About this exercise.
Look through the data below for the line with "(s.updDev i f).events = s.events := rfl", and transcribe it exactly together with each line after it up to and including the line with "(s.updDev i f).cages = s.cages := rfl". Give nothing else.

Supplied material.
····················

section -- updDev
variable (s : State) (i : Nat) (f : Gddr7 → Gddr7) (k m : Nat)
@[simp] theorem State.updDev_hrt : (s.updDev i f).hrt = s.hrt := rfl
@[simp] theorem State.updDev_pins : (s.updDev i f).pins = s.pins := rfl
@[simp] theorem State.updDev_boot : (s.updDev i f).boot = s.boot := rfl
@[simp] theorem State.updDev_thm : (s.updDev i f).thm = s.thm := rfl
@[simp] theorem State.updDev_seats : (s.updDev i f).seats = s.seats := rfl
@[simp] theorem State.updDev_taken : (s.updDev i f).taken = s.taken := rfl
@[simp] theorem State.updDev_port : (s.updDev i f).port = s.port := rfl
@[simp] theorem State.updDev_att : (s.updDev i f).att = s.att := rfl
@[simp] theorem State.updDev_regs : (s.updDev i f).regs = s.regs := rfl
@[simp] theorem State.updDev_live : (s.updDev i f).live = s.live := rfl
@[simp] theorem State.updDev_staged : (s.updDev i f).staged = s.staged := rfl
@[simp] theorem State.updDev_events : (s.updDev i f).events = s.events := rfl
@[simp] theorem State.updDev_later : (s.updDev i f).later = s.later := rfl
@[simp] theorem State.updDev_ops : (s.updDev i f).ops = s.ops := rfl
@[simp] theorem State.updDev_loops : (s.updDev i f).loops = s.loops := rfl
@[simp] theorem State.updDev_eng : (s.updDev i f).eng = s.eng := rfl
@[simp] theorem State.updDev_plan : (s.updDev i f).plan = s.plan := rfl
@[simp] theorem State.updDev_mov : (s.updDev i f).mov = s.mov := rfl
@[simp] theorem State.updDev_est : (s.updDev i f).est = s.est := rfl
@[simp] theorem State.updDev_porches : (s.updDev i f).porches = s.porches := rfl
@[simp] theorem State.updDev_cages : (s.updDev i f).cages = s.cages := rfl
@[simp] theorem State.updDev_lanes : (s.updDev i f).lanes = s.lanes := rfl
@[simp] theorem State.updDev_cals : (s.updDev i f).cals = s.cals := rfl
@[simp] theorem State.updDev_twn : (s.updDev i f).twn = s.twn := rfl
@[simp] theorem State.updDev_til : (s.updDev i f).til = s.til := rfl
@[simp] theorem State.updDev_shelves : (s.updDev i f).shelves = s.shelves := rfl
@[simp] theorem State.updDev_pantryRetired : (s.updDev i f).pantryRetired = s.pantryRetired := rfl
@[simp] theorem State.updDev_upd : (s.updDev i f).upd = s.upd := rfl
@[simp] theorem State.updDev_flash : (s.updDev i f).flash = s.flash := rfl
@[simp] theorem State.updDev_ram : (s.updDev i f).ram = s.ram := rfl
@[simp] theorem State.updDev_readData : (s.updDev i f).readData = s.readData := rfl
@[simp] theorem State.updDev_free : (s.updDev i f).free = s.free := rfl
@[simp] theorem State.updDev_pending : (s.updDev i f).pending = s.pending := rfl
@[simp] theorem State.seat_updDev : (s.updDev i f).seat k = s.seat k := rfl
@[simp] theorem State.loop_updDev : (s.updDev i f).loop k = s.loop k := rfl
@[simp] theorem State.porch_updDev : (s.updDev i f).porch k = s.porch k := rfl
@[simp] theorem State.cage_updDev : (s.updDev i f).cage k = s.cage k := rfl
@[simp] theorem State.lane_updDev : (s.updDev i f).lane k m = s.lane k m := rfl
@[simp] theorem State.cal_updDev : (s.updDev i f).cal k = s.cal k := rfl
@[simp] theorem State.shelf_updDev : (s.updDev i f).shelf k = s.shelf k := rfl
@[simp] theorem State.tile_updDev : (s.updDev i f).tile k = s.tile k := rfl
@[simp] theorem State.job_updDev : (s.updDev i f).job k = s.job k := rfl
@[simp] theorem State.path_updDev : (s.updDev i f).path k = s.path k := rfl
@[simp] theorem State.service_updDev : (s.updDev i f).service k = s.service k := rfl
@[simp] theorem State.reflex_updDev : (s.updDev i f).reflex k = s.reflex k := rfl
@[simp] theorem State.move?_updDev : (s.updDev i f).move? k = s.move? k := rfl
@[simp] theorem State.spIn_updDev : (s.updDev i f).spIn k = s.spIn k := rfl
@[simp] theorem State.chan_updDev : (s.updDev i f).chan k = s.chan k := rfl
@[simp] theorem State.patch_updDev : (s.updDev i f).patch k = s.patch k := rfl
@[simp] theorem State.die_updDev : (s.updDev i f).die k = s.die k := rfl
@[simp] theorem State.table?_updDev : (s.updDev i f).table? k = s.table? k := rfl
@[simp] theorem State.reg_updDev : (s.updDev i f).reg k = s.reg k := rfl
@[simp] theorem State.cfgReg_updDev : (s.updDev i f).cfgReg k = s.cfgReg k := rfl
@[simp] theorem State.readByte_updDev : (s.updDev i f).readByte k = s.readByte k := rfl
end

section -- updPath
variable (s : State) (i : Nat) (f : PathRec → PathRec) (k m : Nat)
@[simp] theorem State.updPath_hrt : (s.updPath i f).hrt = s.hrt := rfl
@[simp] theorem State.updPath_pins : (s.updPath i f).pins = s.pins := rfl
@[simp] theorem State.updPath_boot : (s.updPath i f).boot = s.boot := rfl
@[simp] theorem State.updPath_thm : (s.updPath i f).thm = s.thm := rfl
@[simp] theorem State.updPath_seats : (s.updPath i f).seats = s.seats := rfl
@[simp] theorem State.updPath_taken : (s.updPath i f).taken = s.taken := rfl
@[simp] theorem State.updPath_port : (s.updPath i f).port = s.port := rfl
@[simp] theorem State.updPath_att : (s.updPath i f).att = s.att := rfl
@[simp] theorem State.updPath_regs : (s.updPath i f).regs = s.regs := rfl
@[simp] theorem State.updPath_live : (s.updPath i f).live = s.live := rfl
@[simp] theorem State.updPath_staged : (s.updPath i f).staged = s.staged := rfl
@[simp] theorem State.updPath_events : (s.updPath i f).events = s.events := rfl
@[simp] theorem State.updPath_later : (s.updPath i f).later = s.later := rfl
@[simp] theorem State.updPath_ops : (s.updPath i f).ops = s.ops := rfl
@[simp] theorem State.updPath_loops : (s.updPath i f).loops = s.loops := rfl
@[simp] theorem State.updPath_eng : (s.updPath i f).eng = s.eng := rfl
@[simp] theorem State.updPath_plan : (s.updPath i f).plan = s.plan := rfl
@[simp] theorem State.updPath_est : (s.updPath i f).est = s.est := rfl
@[simp] theorem State.updPath_porches : (s.updPath i f).porches = s.porches := rfl
@[simp] theorem State.updPath_cages : (s.updPath i f).cages = s.cages := rfl
@[simp] theorem State.updPath_lanes : (s.updPath i f).lanes = s.lanes := rfl
@[simp] theorem State.updPath_cals : (s.updPath i f).cals = s.cals := rfl
@[simp] theorem State.updPath_twn : (s.updPath i f).twn = s.twn := rfl
@[simp] theorem State.updPath_til : (s.updPath i f).til = s.til := rfl
@[simp] theorem State.updPath_mem : (s.updPath i f).mem = s.mem := rfl
@[simp] theorem State.updPath_shelves : (s.updPath i f).shelves = s.shelves := rfl
@[simp] theorem State.updPath_pantryRetired : (s.updPath i f).pantryRetired = s.pantryRetired := rfl
@[simp] theorem State.updPath_upd : (s.updPath i f).upd = s.upd := rfl
@[simp] theorem State.updPath_flash : (s.updPath i f).flash = s.flash := rfl
@[simp] theorem State.updPath_ram : (s.updPath i f).ram = s.ram := rfl
@[simp] theorem State.updPath_readData : (s.updPath i f).readData = s.readData := rfl
@[simp] theorem State.updPath_free : (s.updPath i f).free = s.free := rfl
@[simp] theorem State.updPath_pending : (s.updPath i f).pending = s.pending := rfl
@[simp] theorem State.seat_updPath : (s.updPath i f).seat k = s.seat k := rfl
@[simp] theorem State.loop_updPath : (s.updPath i f).loop k = s.loop k := rfl
@[simp] theorem State.porch_updPath : (s.updPath i f).porch k = s.porch k := rfl
@[simp] theorem State.cage_updPath : (s.updPath i f).cage k = s.cage k := rfl
@[simp] theorem State.lane_updPath : (s.updPath i f).lane k m = s.lane k m := rfl
@[simp] theorem State.cal_updPath : (s.updPath i f).cal k = s.cal k := rfl
@[simp] theorem State.shelf_updPath : (s.updPath i f).shelf k = s.shelf k := rfl
@[simp] theorem State.tile_updPath : (s.updPath i f).tile k = s.tile k := rfl
@[simp] theorem State.job_updPath : (s.updPath i f).job k = s.job k := rfl
@[simp] theorem State.dev_updPath : (s.updPath i f).dev k = s.dev k := rfl
@[simp] theorem State.service_updPath : (s.updPath i f).service k = s.service k := rfl
@[simp] theorem State.reflex_updPath : (s.updPath i f).reflex k = s.reflex k := rfl
@[simp] theorem State.move?_updPath : (s.updPath i f).move? k = s.move? k := rfl
@[simp] theorem State.spIn_updPath : (s.updPath i f).spIn k = s.spIn k := rfl
@[simp] theorem State.chan_updPath : (s.updPath i f).chan k = s.chan k := rfl
@[simp] theorem State.patch_updPath : (s.updPath i f).patch k = s.patch k := rfl
@[simp] theorem State.die_updPath : (s.updPath i f).die k = s.die k := rfl
@[simp] theorem State.table?_updPath : (s.updPath i f).table? k = s.table? k := rfl
@[simp] theorem State.reg_updPath : (s.updPath i f).reg k = s.reg k := rfl
@[simp] theorem State.cfgReg_updPath : (s.updPath i f).cfgReg k = s.cfgReg k := rfl
@[simp] theorem State.readByte_updPath : (s.updPath i f).readByte k = s.readByte k := rfl
end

····················

Expected answer.
@[simp] theorem State.updDev_events : (s.updDev i f).events = s.events := rfl
@[simp] theorem State.updDev_later : (s.updDev i f).later = s.later := rfl
@[simp] theorem State.updDev_ops : (s.updDev i f).ops = s.ops := rfl
@[simp] theorem State.updDev_loops : (s.updDev i f).loops = s.loops := rfl
@[simp] theorem State.updDev_eng : (s.updDev i f).eng = s.eng := rfl
@[simp] theorem State.updDev_plan : (s.updDev i f).plan = s.plan := rfl
@[simp] theorem State.updDev_mov : (s.updDev i f).mov = s.mov := rfl
@[simp] theorem State.updDev_est : (s.updDev i f).est = s.est := rfl
@[simp] theorem State.updDev_porches : (s.updDev i f).porches = s.porches := rfl
@[simp] theorem State.updDev_cages : (s.updDev i f).cages = s.cages := rfl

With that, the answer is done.